I doubt this. With crypto, the ledger needs to be repeated multiple multiple times, it's incredibly wasteful. There's no improvement over a central server.
If you believe a coin on the scale of Ethereum can lie about whether it's proof of stake or work, you have no idea what you're talking about.
Would be helpful to explain why you think deception is impossible in that context. Crypto and NFTs have a lot of con artistry going on and it's reasonable for people to be skeptical.
It's a fundamental part of the blockchain. In PoW you have to constantly run a mining program on your computer. In PoS you designate an amount to stake (by smart contract, if I'm not mistaken) and that's it. How would the ethereum devs (or whoever else) run PoW without telling anyone? Who would pay the electricity bills?
People should be skeptical, but within reason. No investigation, no right to speak and all that.
You don't sound very confident on the details. I do appreciate the explanation and I am not trying to be snarky or dismissive here. But if you are trying to hold people to a standard of no investigation, no right to speak, I would expect a little more than this for being the one who has done investigation.
Here is part of the quote:
The full thing can be found here for discussion: https://www.marxists.org/reference/archive/mao/selected-works/volume-6/mswv6_11.htm
My takeaway as relevant to this is that it's more about people who hypothesize and invent wildly from nothing and resist going among the masses to learn what they need and how it can be done rather than being about people who are skeptical in the year 2024 in encountering anonymous claims made to them about technology on the internet.

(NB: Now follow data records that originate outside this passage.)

/-- 40_mov_regmem.md R106: `mov r8, r/m8`. -/
def Obligations.MovR8Rm8Result : Prop :=
  ∀ (f : MrmFields) (s : State),
    exec (.movR8Rm8 f) s = .next { s with
      pos := s.pos + (2 + dlen f.mod f.rm)
      written := s.written ++ [.instruction
        { mnemonic := .mov
          dst := .reg false f.reg
          src := if f.mod = 0b11#2 then .reg false f.rm
            else if f.mod = 0b00#2 ∧ f.rm = 0b110#3 then .direct false f.disp
            else .mem false f.rm f.disp
          length := 2 + dlen f.mod f.rm }] }

/-- 40_mov_regmem.md R107: `mov r16, r/m16`. -/
def Obligations.MovR16Rm16Result : Prop :=
  ∀ (f : MrmFields) (s : State),
    exec (.movR16Rm16 f) s = .next { s with
      pos := s.pos + (2 + dlen f.mod f.rm)
      written := s.written ++ [.instruction
        { mnemonic := .mov
          dst := .reg true f.reg
          src := if f.mod = 0b11#2 then .reg true f.rm
            else if f.mod = 0b00#2 ∧ f.rm = 0b110#3 then .direct true f.disp
            else .mem true f.rm f.disp
          length := 2 + dlen f.mod f.rm }] }

/-- 41_mov_imm.md R134: `mov r8, imm8`. -/
def Obligations.MovR8Imm8Result : Prop :=
  ∀ (reg : BitVec 3) (imm : Byte) (s : State),
    exec (.movR8Imm8 reg imm) s = .next { s with
      pos := s.pos + 2
      written := s.written ++ [.instruction
        { mnemonic := .mov, dst := .reg false reg, src := .imm false (imm.setWidth 16), length := 2 }] }

/-- 41_mov_imm.md R135: `mov r16, imm16`. -/
def Obligations.MovR16Imm16Result : Prop :=
  ∀ (reg : BitVec 3) (imm : Word) (s : State),
    exec (.movR16Imm16 reg imm) s = .next { s with
      pos := s.pos + 3
      written := s.written ++ [.instruction
        { mnemonic := .mov, dst := .reg true reg, src := .imm true imm, length := 3 }] }

/-- The frame of all six instructions (10_state.md R20, R22, 40_mov_regmem.md R102, 41_mov_imm.md R132): every byte of the
buffer, its length and the phase are unchanged; one instruction line is added after those already written; the offset grows
by the instruction's length. -/
def Obligations.InstructionFrame : Prop :=
  ∀ (i : Instr) (s t : State), exec i s = .next t →
    t.mem = s.mem ∧ t.len = s.len ∧ t.phase = s.phase ∧
    (∀ p, byteAt t.mem t.len p = byteAt s.mem s.len p) ∧
    t.pos = s.pos + i.length ∧
    ∃ r, t.written = s.written ++ [.instruction r] ∧ r.length = i.length

/-! ### Encoding -/

/-- Decoding the encoding of a well-formed instruction gives it back with every operand, whatever bytes follow. -/
def Obligations.DecodeInvertsEncode : Prop :=
  ∀ (i : Instr) (rest : List Byte), i.wf = true → decode (encode i ++ rest) = .instr i

/-- What decodes is the encoding of a well-formed instruction: no bit of the consumed bytes is dropped, and each word has one
meaning. -/
def Obligations.DecodedBytesAreTheEncoding : Prop :=
  ∀ (bs : List Byte) (i : Instr), decode bs = .instr i →
    i.wf = true ∧ i.length ≤ bs.length ∧ bs.take i.length = encode i

/-- The worked examples' words, bit by bit from the formats (40_mov_regmem.md R104 to R107, 41_mov_imm.md R134, R135). -/
def Obligations.WorkedWordsDecode : Prop :=
  decode [0b10001000#8, 0b11000011#8] = .instr (.movRm8R8 { mod := 0b11#2, reg := 0b000#3, rm := 0b011#3, disp := 0#16 }) ∧
  decode [0b10001001#8, 0b11011001#8] = .instr (.movRm16R16 { mod := 0b11#2, reg := 0b011#3, rm := 0b001#3, disp := 0#16 }) ∧
  decode [0b10001010#8, 0b00000000#8] = .instr (.movR8Rm8 { mod := 0b00#2, reg := 0b000#3, rm := 0b000#3, disp := 0#16 }) ∧
  decode [0b10001011#8, 0b01000001#8, 0x0C#8] =
    .instr (.movR16Rm16 { mod := 0b01#2, reg := 0b000#3, rm := 0b001#3, disp := 12#16 }) ∧
  decode [0b10110001#8, 0x0C#8] = .instr (.movR8Imm8 0b001#3 12#8) ∧
  decode [0b10111001#8, 0x0C#8, 0x00#8] = .instr (.movR16Imm16 0b001#3 12#16)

I've been in situations before of having investigated something quite a bit and facing stubbornness from people who haven't. I can empathize on that level. It's frustrating when you've done the work to learn and people act like their knowledge is equal to yours in spite of having spent little to no time on it at all. But I think there is a line we can cross where it's going to sound like we're saying "turn your brain off and take my word for it" instead of "let's educate the masses so they are better informed."
In this context, for example, how are we defining what "within reason" is for skepticism? Skepticism is more or less a kind of wariness. I'm having trouble working out where you'd draw the line for reasonable or unreasonable skepticism if we're starting from the premise that the whole reason a person is being skeptical is because they lack the information to confidently draw a conclusion.

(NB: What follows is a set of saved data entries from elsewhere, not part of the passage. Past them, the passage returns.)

theorem step_of_ok {r : DecodedInstruction} (hp : s.phase = .running)
    (h : decodeCall s.mem s.len s.pos = .ok r) : step s = .next (s.accept r) := by
  obtain ⟨i, hd, rfl⟩ := decodeCall_eq_ok.1 h
  have hd' : decode s.window = .instr i := hd
  simp [step, fetch, hp, pos_lt_of_ok h, hd', exec_eq_accept]

theorem step_of_err {e : DecodeError} (hp : s.phase = .running) (hl : s.pos < s.len)
    (h : decodeCall s.mem s.len s.pos = .err e) : step s = .next (s.takeError e) := by
  obtain ⟨r, hd, rfl⟩ := decodeCall_eq_err.1 h
  have hd' : decode s.window = .reject r := hd
  simp [step, fetch, hp, hl, hd']

theorem step_of_end (hp : s.phase = .running) (hl : s.len ≤ s.pos) : step s = .next s.complete := by
  simp [step, fetch, hp, Nat.not_lt.2 hl]

theorem step_of_completed (hp : s.phase = .completed) : step s = .next s := by simp [step, fetch, hp]

theorem step_of_failed {e : DecodeError} (hp : s.phase = .failed e) : step s = .fault (faultOfError e) := by
  simp [step, fetch, hp]

theorem step_of_sourceUnavailable (hp : s.phase = .sourceUnavailable) : step s = .fault .sourceUnavailable := by
  simp [step, fetch, hp]

/-- The cases of a step that answers a next state, as `step_cases` has them, by the decode call at the driver's offset. -/
theorem step_cases_decodeCall {t : State} (h : step s = .next t) :
    (s.phase = .idle ∧ t = s.start) ∨
    (∃ r, s.phase = .running ∧ decodeCall s.mem s.len s.pos = .ok r ∧ t = s.accept r) ∨
    (∃ e, s.phase = .running ∧ s.pos < s.len ∧ decodeCall s.mem s.len s.pos = .err e ∧ t = s.takeError e) ∨
    (s.phase = .running ∧ s.len ≤ s.pos ∧ t = s.complete) ∨
    (s.phase = .completed ∧ t = s) := by
  rcases step_cases h with h | ⟨i, hp, _, hd, ht⟩ | ⟨r, hp, hl, hd, ht⟩ | h
  · exact .inl h
  · exact .inr (.inl ⟨_, hp, decodeCall_eq_ok.2 ⟨i, hd, rfl⟩, ht⟩)
  · exact .inr (.inr (.inl ⟨_, hp, hl, decodeCall_eq_err.2 ⟨r, hd, rfl⟩, ht⟩))
  · exact .inr (.inr (.inr h))

end

/-! ### The invariant of a pass -/

@[simp] theorem consumedBy_append (ls ls' : List Line) : consumedBy (ls ++ ls') = consumedBy ls + consumedBy ls' := by
  induction ls with
  | nil => simp [consumedBy]
  | cons l ls ih => cases l <;> simp [consumedBy, ih, Nat.add_assoc]

theorem lengthOk_iff (r : DecodedInstruction) :
    (Line.instruction r).lengthOk = true ↔ r.length = 2 ∨ r.length = 3 ∨ r.length = 4 := by
  simp [Line.lengthOk, or_assoc]

theorem writtenOk_accept {s : State} {r : DecodedInstruction} (hp : s.phase = .running)
    (hw : WrittenOk s.phase s.written) (hr : r.length = 2 ∨ r.length = 3 ∨ r.length = 4) :
    WrittenOk (s.accept r).phase (s.accept r).written := by
  rw [hp] at hw
  obtain ⟨ls, hls, hok⟩ := hw
  rw [State.accept_phase, hp, State.accept_written, hls]
  exact ⟨ls ++ [.instruction r], rfl, by simp [hok, lengthOk_iff, hr]⟩

theorem inv_start {s : State} (h : s.Inv) (hp : s.phase = .idle) : s.start.Inv := by
  obtain ⟨hb, hpos, hw, hc, _⟩ := h
  have hnil : s.written = [] := by simpa [WrittenOk, hp] using hw
  refine ⟨hb, hpos, ⟨[], by simp [hnil], rfl⟩, ?_, trivial⟩
  simpa [consumedBy] using hc

theorem inv_accept {s : State} {r : DecodedInstruction} (h : s.Inv) (hp : s.phase = .running)
    (hok : decodeCall s.mem s.len s.pos = .ok r) : (s.accept r).Inv := by
  obtain ⟨hb, _, hw, hc, _⟩ := h
  refine ⟨hb, pos_add_length_le_of_ok hok, writtenOk_accept hp hw (length_cases_of_ok hok), ?_, ?_⟩
  · simp [consumedBy, hc]
  · simp [EndOk, hp]

theorem inv_takeError {s : State} {e : DecodeError} (h : s.Inv) (hp : s.phase = .running) (hl : s.pos < s.len)
    (he : decodeCall s.mem s.len s.pos = .err e) : (s.takeError e).Inv := by
  obtain ⟨hb, hpos, hw, hc, _⟩ := h
  rw [hp] at hw
  exact ⟨hb, hpos, hw, hc, hl, he⟩

theorem inv_complete {s : State} (h : s.Inv) (hp : s.phase = .running) (hl : s.len ≤ s.pos) : s.complete.Inv := by
  obtain ⟨hb, hpos, hw, hc, _⟩ := h
  rw [hp] at hw
  exact ⟨hb, hpos, hw, hc, Nat.le_antisymm hpos hl⟩

/-- Settles O31, one lemma per case of a step. -/
theorem stepKeepsInvariant : Obligations.StepKeepsInvariant := by
  intro s t hs h
  rcases step_cases_decodeCall h with ⟨hp, rfl⟩ | ⟨r, hp, hok, rfl⟩ | ⟨e, hp, hl, he, rfl⟩ | ⟨hp, hl, rfl⟩ | ⟨_, rfl⟩
  · exact inv_start hs hp
  · exact inv_accept hs hp hok
  · exact inv_takeError hs hp hl he
  · exact inv_complete hs hp hl
  · exact hs

/-! ### A stream of encodings -/

/-- The window of a driver with an encoding ahead shows it whole. -/
theorem decode_window_of_ahead {s : State} {i : Instr} {rest : List Byte} (hi : i.wf = true)
    (h : s.ahead = encode i ++ rest) : decode s.window = .instr i := by
  have hlen : (encode i).length ≤ 4 := by have := instr_length_cases i; rw [encode_length]; omega
  rw [State.window_eq_take_ahead, h, List.take_append, List.take_of_length_le hlen]
  exact decode_encode_append hi _

/-- A running pass over nothing but encodings forwards their records, turn by turn, and completes. -/
theorem run_over_encodings (is : List Instr) : ∀ s : State, (∀ i ∈ is, i.wf = true) → s.phase = .running →
    s.pos ≤ s.len → s.ahead = is.flatMap encode →
    Host.Core.run Sys2Proof.core (is.length + 1) s =
      .next { s with
        pos := s.len
        phase := .completed
        written := s.written ++ is.map fun i => .instruction (recordOf i) } := by
  induction is with
  | nil =>
    intro s _ hp hpos ha
    have hend : s.len - s.pos = 0 := by rw [← State.ahead_length, ha]; rfl
    have hpl : s.pos = s.len := by omega
    rw [run_next _ (step_of_end hp (by omega))]
    simp [Host.Core.run, State.complete, hpl]
  | cons i is ih =>
    intro s hwf hp hpos ha
    have hi : i.wf = true := hwf i (List.mem_cons_self ..)
    have hok : decodeCall s.mem s.len s.pos = .ok (recordOf i) :=
      decodeCall_eq_ok.2 ⟨i, decode_window_of_ahead hi ha, rfl⟩
    have ha' : (s.accept (recordOf i)).ahead = is.flatMap encode := by
      rw [State.ahead_accept, ha, List.flatMap_cons, recordOf_length, ← encode_length, List.drop_left]
    rw [List.length_cons, run_next _ (step_of_ok hp hok),
      ih (s.accept (recordOf i)) (fun j hj => hwf j (List.mem_cons_of_mem i hj)) hp (pos_add_length_le_of_ok hok) ha']
    simp [State.accept]

/-- Settles O39: after the header's step the pass runs over the stream, by induction on it. -/
theorem encodedStreamDecodesBack : Obligations.EncodedStreamDecodesBack := by
  intro is hwf
  have hrun := run_over_encodings is (State.load (some (is.flatMap encode))).start hwf rfl (Nat.zero_le _)
    (State.ahead_load _)
  refine ⟨is.length + 1 + 1, _, (run_next _ (step_of_idle rfl)).trans hrun, rfl, rfl, rfl, ?_⟩
  simp

/-! ### Records -/

/-- Settles O6, from the record of the decoded instruction. -/
theorem decodedRecordShape : Obligations.DecodedRecordShape := by
  intro buf len pos r h
  exact ⟨by cases r.mnemonic; rfl, length_cases_of_ok h⟩

/-! ### The driver's loop -/

/-- Settles O27: the three turns of a running pass. -/
theorem stepIsOneTurnOfDriverLoop : Obligations.StepIsOneTurnOfDriverLoop :=
  fun _ => ⟨fun hp _ _ h => step_of_ok hp h, fun hp hl _ h => step_of_err hp hl h, step_of_end⟩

I don't ask a detailed reply here, just consider it as food for thought and if you want to dig into it, you're welcome to of course.
It's capitalist apologia when I correct you on something? Give me a break.
I stand by my original tone, I stated that you have no idea what you're talking about, which is true, without attacking you with names, expletives etc.
Defending a capitalist projects without evidence or justification is pretty much capitalist apologia.
I didn't say that they lied about pos. I said it's probably pos but we needn't take them on they word about everything, and you're continuing to insist I said that. And being "you have no idea what you're talking about".
You didn't downright say that they lie about being PoS, but you said that a third party must confirm it, which is an equally bonkers statement. You can check my reply to the other commenter for a small explanation on why that's true.
Asking for second party to confirm something is "equally bonkers". Great job with the ableist slut. Comrade, you went to personal insults after the first comment.
you're asking a third party to confirm the equivalent of 'water is wet'
I guess I wasn't up to date. That's cool actually!
Interesting! I will do more research then.